SAPジャパンの森川衡バイスプレジデント

SAPジャパンの森川衡バイスプレジデント

併せて今後、SAPが2018年11月に80億ドルで買収したオンライン調査の米クアルトリクスのサービスを既存製品に取り込むと明らかにした。顧客満足度などの定性データをクアルトリクスのサービスを使って取得し、業務システムのトランザクションデータと合わせて顧客に提供することを目指す。これにより「全てのユーザー企業がディスラプター(破壊者)になることを支援していく」(SAPジャパンの森川衡バイスプレジデントソリューション統括本部長兼バリューエンジニアリング統括本部長)方針だ。
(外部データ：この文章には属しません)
-- ==== Sys2Proof/Machine/Flash.lean ====
section
/-! DEFINITION. The Flash Programming Engine (`44_flash_engine.md`). Every access to the target is `memReadWord` or
`memWriteWord`. -/

namespace Sys2Proof.Machine

/-! ### Building blocks -/

/-- The ready poll, `n` polls left, `run` consecutive ready polls seen (R240; log 9). A poll whose read fails did not read
ready (D23). -/
def readyPoll : Nat → Nat → State → Res Unit
  | 0, _, s => (.error .eTimeout, s)
  | n + 1, run, s =>
    let r := memReadWord s.cfg.flash.nvmcReady s
    let ready :=
      match r.1 with
      | .ok v => v &&& r.2.cfg.flash.nvmcReadyMask != 0#32
      | .error _ => false
    let run' := if ready then run + 1 else 0
    let s1 := r.2.mapSeqRegs fun x => { x with readyRun := BitVec.ofNat 2 run' }
    if run' = s1.cfg.flash.readyConsecutive then (.ok (), s1)
    else readyPoll n run' (delayIfMore n .readyPoll (setPollsLeft n s1))

/-- `waitControllerReady(timeoutMs)` (R240). -/
def waitControllerReady (timeoutMs : Nat) (s : State) : Res Unit :=
  let n := polls s.cfg timeoutMs
  readyPoll n 0 ((setPollsLeft n s).mapSeqRegs fun x => { x with readyRun := 0#2 })

/-- `setControllerMode(mode)`: one write, one read-back, "fail loudly if it did not take" (R241). -/
def setControllerMode (mode : NvmcMode) (s : State) : Res Unit :=
  tryThen (memWriteWord s.cfg.flash.nvmcConfig (modeCode s.cfg mode) s) fun _ s1 =>
    tryThen (memReadWord s1.cfg.flash.nvmcConfig s1) fun v s2 =>
      if v &&& s2.cfg.flash.nvmcModeMask = modeCode s2.cfg mode then (.ok (), s2) else (.error .eMode, s2)

/-- `finish(result)`: restore ReadOnly on every exit path; the first error is the one reported (R242, D24). -/
def finish (r : Res Unit) : Res Unit :=
  let m := setControllerMode .readOnly r.2
  match r.1 with
  | .error c => (.error c, m.2)
  | .ok _ => m

/-! ### Page erase, word write, erase-all -/

/-- The samples after a page erase, in list order, stopping at the first that is not erased (R243, D25). -/
def sampleErased (page : Word) : List Word → State → Res Unit
  | [], s => (.ok (), s)
  | off :: rest, s =>
    tryThen (memReadWord (page + off) s) fun v s1 =>
      if v = s1.cfg.flash.erasedWord then sampleErased page rest s1 else (.error .eEraseVerify, s1)

/-- `erasePage`'s body (R243). -/
def erasePageBody (page : Word) (s : State) : Res Unit :=
  tryThen (waitControllerReady s.cfg.flash.readyTimeoutMs s) fun _ s1 =>
    tryThen (setControllerMode .erase s1) fun _ s2 =>
      tryThen (memWriteWord s2.cfg.flash.nvmcErasePage page s2) fun _ s3 =>
        let settled := delay .eraseSettle s3
        tryThen (waitControllerReady settled.cfg.flash.erasePageTimeoutMs settled) fun _ s4 =>
          sampleErased page s4.cfg.flash.eraseVerifyOffsets s4

/-- `erasePage(address)` (R243). -/
def erasePage (address : Word) (s : State) : Res Unit :=
  if inFlash s.cfg address then finish (erasePageBody (alignDown address s.cfg.flash.pageSize) s)
  else (.error .eRange, s)

/-- `flashWriteWord`'s body (R244). -/
def flashWriteWordBody (address data : Word) (s : State) : Res Unit :=
  tryThen (setControllerMode .write s) fun _ s1 =>
    tryThen (memWriteWord address data s1) fun _ s2 =>
      waitControllerReady s2.cfg.flash.writeWordTimeoutMs s2

/-- `flashWriteWord(address, data)`: no range check, no read-back (R244, R248). -/
def flashWriteWord (address data : Word) (s : State) : Res Unit :=
  if wordAligned address then finish (flashWriteWordBody address data s) else (.error .eMisaligned, s)

/-- `eraseAll`'s body: no sampling (R246, D28). The trigger value is 1 (R48). -/
def eraseAllBody (s : State) : Res Unit :=
  tryThen (waitControllerReady s.cfg.flash.readyTimeoutMs s) fun _ s1 =>
    tryThen (setControllerMode .erase s1) fun _ s2 =>
      tryThen (memWriteWord s2.cfg.flash.nvmcEraseAll 1#32 s2) fun _ s3 =>
        let settled := delay .eraseAllSettle s3
        waitControllerReady settled.cfg.flash.eraseAllTimeoutMs settled

/-- `eraseAll()` (R246). -/
def eraseAll (s : State) : Res Unit := finish (eraseAllBody s)

/-! ### Buffered write (R245) -/

/-- `afterWord()`: the periodic ready poll and the coarse progress report (R245). -/
def afterWord (length : Word) (s : State) : Res Unit :=
  let counted := s.mapSeqRegs fun r => { r with sincePoll := r.sincePoll + 1#32 }
  let polled : Res Unit :=
    if counted.seqRegs.sincePoll.toNat = counted.cfg.flash.writePollIntervalWords then
      let zeroed := counted.mapSeqRegs fun r => { r with sincePoll := 0#32 }
      waitControllerReady zeroed.cfg.flash.writeWordTimeoutMs zeroed
    else (.ok (), counted)
  tryThen polled fun _ s1 =>
    if s1.cfg.flash.progressIntervalBytes ≤ s1.seqRegs.idx.toNat - s1.seqRegs.reported.toNat then
      let noted := s1.mapSeqRegs fun r => { r with reported := r.idx }
      (.ok (), progress noted.seqRegs.idx length .write noted)
    else (.ok (), s1)

/-- Splice up to `n` buffer bytes into `WORD` from lane `k` on, while the buffer lasts (R245's inner loops, little-endian
lanes of R66). -/
def spliceBytes (length : Word) : Nat → Nat → State → State
  | 0, _, s => s
  | n + 1, k, s =>
    if s.seqRegs.idx.toNat < length.toNat then
      let got := readBuf s.seqRegs.idx.toNat s
      let s1 := got.2.mapSeqRegs fun r => { r with word := setLane r.word k got.1, idx := r.idx + 1#32 }
      spliceBytes length n (k + 1) s1
    else s

/-- Load lanes `k` to `k + n - 1` of `WORD` with the buffer bytes from `IDX` on, `IDX` as it was (R245's concatenation). DESIGN
CHOICE: the rule gives the four bytes of a word no order of reading; they are read in ascending order (log 24). -/
def loadLanes : Nat → Nat → State → State
  | 0, _, s => s
  | n + 1, k, s =>
    let got := readBuf (s.seqRegs.idx.toNat + k) s
    loadLanes n (k + 1) (got.2.mapSeqRegs fun r => { r with word := setLane r.word k got.1 })

/-- Write `WORD` at `wa`, then move `CUR` behind it and `IDX` on by `taken`, and run `afterWord` (R245). -/
def writeSpliced (wa length taken : Word) (s : State) : Res Unit :=
  tryThen (memWriteWord wa s.seqRegs.word s) fun _ s1 =>
    afterWord length (s1.mapSeqRegs fun r => { r with cur := wa + 4#32, idx := r.idx + taken })

/-- Leading partial word: read, splice, write back (R245). -/
def leadingWord (length : Word) (s : State) : Res Unit :=
  let lane := (s.seqRegs.cur.setWidth 2).toNat
  if lane = 0 then (.ok (), s)
  else
    let wa := alignDown s.seqRegs.cur 4
    tryThen (memReadWord wa s) fun v s1 =>
      let loaded := s1.mapSeqRegs fun r => { r with word := v }
      writeSpliced wa length 0#32 (spliceBytes length (4 - lane) lane loaded)

/-- Whole words, `n` of them at most, while four bytes are left; `IDX` moves behind the word's write only (R245). -/
def wholeWords (length : Word) : Nat → State → Res Unit
  | 0, s => (.ok (), s)
  | n + 1, s =>
    if 4 ≤ length.toNat - s.seqRegs.idx.toNat then
      tryThen (writeSpliced s.seqRegs.cur length 4#32 (loadLanes 4 0 s)) fun _ s1 => wholeWords length n s1
    else (.ok (), s)

/-- Trailing partial word: all-ones fill, not read first (R245). -/
def trailingWord (length : Word) (s : State) : Res Unit :=
  if s.seqRegs.idx.toNat < length.toNat then
    let filled := s.mapSeqRegs fun r => { r with word := 0xFFFFFFFF#32 }
    tryThen (memWriteWord s.seqRegs.cur (spliceBytes length 4 0 filled).seqRegs.word (spliceBytes length 4 0 filled))
      fun _ s1 => afterWord length s1
  else (.ok (), s)

/-- The closing ready wait and the closing progress report (R245, corner case f). -/
def closeTail (length : Word) (s : State) : Res Unit :=
  let waited : Res Unit :=
    if s.seqRegs.sincePoll = 0#32 then (.ok (), s) else waitControllerReady s.cfg.flash.writeWordTimeoutMs s
  tryThen waited fun _ s1 =>
    if s1.seqRegs.reported = length then (.ok (), s1) else (.ok (), progress length length .write s1)

/-- `writeBuffer`'s body (R245). -/
def writeBufferBody (address length : Word) (s : State) : Res Unit :=
  tryThen (setControllerMode .write s) fun _ s1 =>
    let started :=
      s1.mapSeqRegs fun r => { r with cur := address, idx := 0#32, sincePoll := 0#32, reported := 0#32 }
    tryThen (leadingWord length started) fun _ s2 =>
      tryThen (wholeWords length (length.toNat / 4) s2) fun _ s3 =>
        tryThen (trailingWord length s3) fun _ s4 => closeTail length s4

/-- `writeBuffer(address, data, length, onProgress)` (R245). -/
def writeBuffer (address length : Word) (s : State) : Res Unit :=
  if length = 0#32 then (.ok (), s)
  else if 2 ^ 32 < address.toNat + length.toNat then (.error .eRange, s)
  else finish (writeBufferBody address length s)

/-! ### Firmware update (R247) -/

/-- Erase `n` pages from `page` on, `done` of `total` erased so far, reporting per-page progress (R247).
DESIGN CHOICE: a size `n * PAGE_SIZE` of 2^32 shows its low 32 bits in the report (R10; log 9). -/
def erasePages (total : Nat) : Nat → Nat → Word → State → Res Unit
  | 0, _, _, s => (.ok (), s)
  | n + 1, done, page, s =>
    let at' := s.mapSeqRegs fun r => { r with cur := page }
    tryThen (erasePage page at') fun _ s1 =>
      let size := s1.cfg.flash.pageSize
      let reported := progress (BitVec.ofNat 32 ((done + 1) * size)) (BitVec.ofNat 32 (total * size)) .erase s1
      erasePages total n (done + 1) (page + BitVec.ofNat 32 size) reported

/-- Compare the bytes of `w` at `cur` that lie inside the span with the buffer, lanes `k` on; `none` at the first that
differs (R247). -/
def compareLanes (start length w : Word) (cur : Nat) : Nat → Nat → State → Bool × State
  | 0, _, s => (true, s)
  | n + 1, k, s =>
    let a := cur + k
    if start.toNat ≤ a ∧ a < start.toNat + length.toNat then
      let got := readBuf (a - start.toNat) s
      if byteLane w k = got.1 then compareLanes start length w cur n (k + 1) got.2 else (false, got.2)
    else compareLanes start length w cur n (k + 1) s

/-- The verify loop, `n` words left, the next at `cur` (R247): whole words read, only the span's bytes compared, stop at the
first mismatch, progress under "verify". -/
def verifyWords (start length : Word) : Nat → Nat → State → Res Unit
  | 0, _, s => (.ok (), s)
  | n + 1, cur, s =>
    tryThen (memReadWord (BitVec.ofNat 32 cur) s) fun w s1 =>
      let c := compareLanes start length w cur 4 0 s1
      if c.1 then
        let done := min (cur + 4) (start.toNat + length.toNat) - start.toNat
        let moved := c.2.mapSeqRegs fun r => { r with cur := BitVec.ofNat 32 (cur + 4) }
        let s2 :=
          if moved.cfg.flash.progressIntervalBytes ≤ done - moved.seqRegs.reported.toNat ∨ done = length.toNat then
            progress (BitVec.ofNat 32 done) length .verify
              (moved.mapSeqRegs fun r => { r with reported := BitVec.ofNat 32 done })
          else moved
        verifyWords start length n (cur + 4) s2
      else (.error .eWriteVerify, c.2)

/-- `updateFirmware`'s verification of the whole span (R247). DESIGN CHOICE: the loop's `start + length` is taken as a natural
number, not modulo 2^32 (R10), so that a span that ends at 2^32 is verified whole (log 32). -/
def verifySpan (start length : Word) (s : State) : Res Unit :=
  let first := (alignDown start 4).toNat
  let words := (start.toNat + length.toNat - first + 3) / 4
  verifyWords start length words first
    (s.mapSeqRegs fun r => { r with cur := alignDown start 4, reported := 0#32 })

/-- `updateFirmware(start, data, length, verify, onProgress)` (R247). -/
def updateFirmware (start length : Word) (verify : Bool) (s : State) : Res Unit :=
  if length = 0#32 then (.ok (), s)
  else if spanInFlash s.cfg start length then
    let size := s.cfg.flash.pageSize
    let first := alignDown start size
    let last := alignDown (BitVec.ofNat 32 (start.toNat + length.toNat - 1)) size
    let n := (last.toNat - first.toNat) / size + 1
    tryThen (erasePages n n 0 first s) fun _ s1 =>
      tryThen (writeBuffer start length s1) fun _ s2 =>
        if verify then verifySpan start length s2 else (.ok (), s2)
  else (.error .eRange, s)

/-! ### Meanings -/

def execWaitControllerReady (timeoutMs : Word) (s : State) : Host.Outcome State Fault Refusal :=
  .next (respondUnit (waitControllerReady timeoutMs.toNat s))
def execSetControllerMode (mode : NvmcMode) (s : State) : Host.Outcome State Fault Refusal :=
  .next (respondUnit (setControllerMode mode s))
def execErasePage (address : Word) (s : State) : Host.Outcome State Fault Refusal :=
  .next (respondUnit (erasePage address s))
def execFlashWriteWord (address data : Word) (s : State) : Host.Outcome State Fault Refusal :=
  .next (respondUnit (flashWriteWord address data s))
def execWriteBuffer (address length : Word) (s : State) : Host.Outcome State Fault Refusal :=
  .next (respondUnit (writeBuffer address length s))
def execEraseAll (s : State) : Host.Outcome State Fault Refusal := .next (respondUnit (eraseAll s))
def execUpdateFirmware (start length : Word) (verify : Bool) (s : State) : Host.Outcome State Fault Refusal :=
  .next (respondUnit (updateFirmware start length verify s))

end Sys2Proof.Machine
end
アプリケーション分野の強化に加え、ミドルウエア分野も強化する。19年内にデータ活用を支援する新たなクラウドサービス「SAP HANA Cloud Services」の一般提供を開始する。これはSAP製品以外のシステムのデータも蓄積できるデータ基盤サービスになる。同クラウドサービス上で稼働するデータウエアハウスのクラウドサービス「SAP Data Warehouse Cloud」も提供予定だ。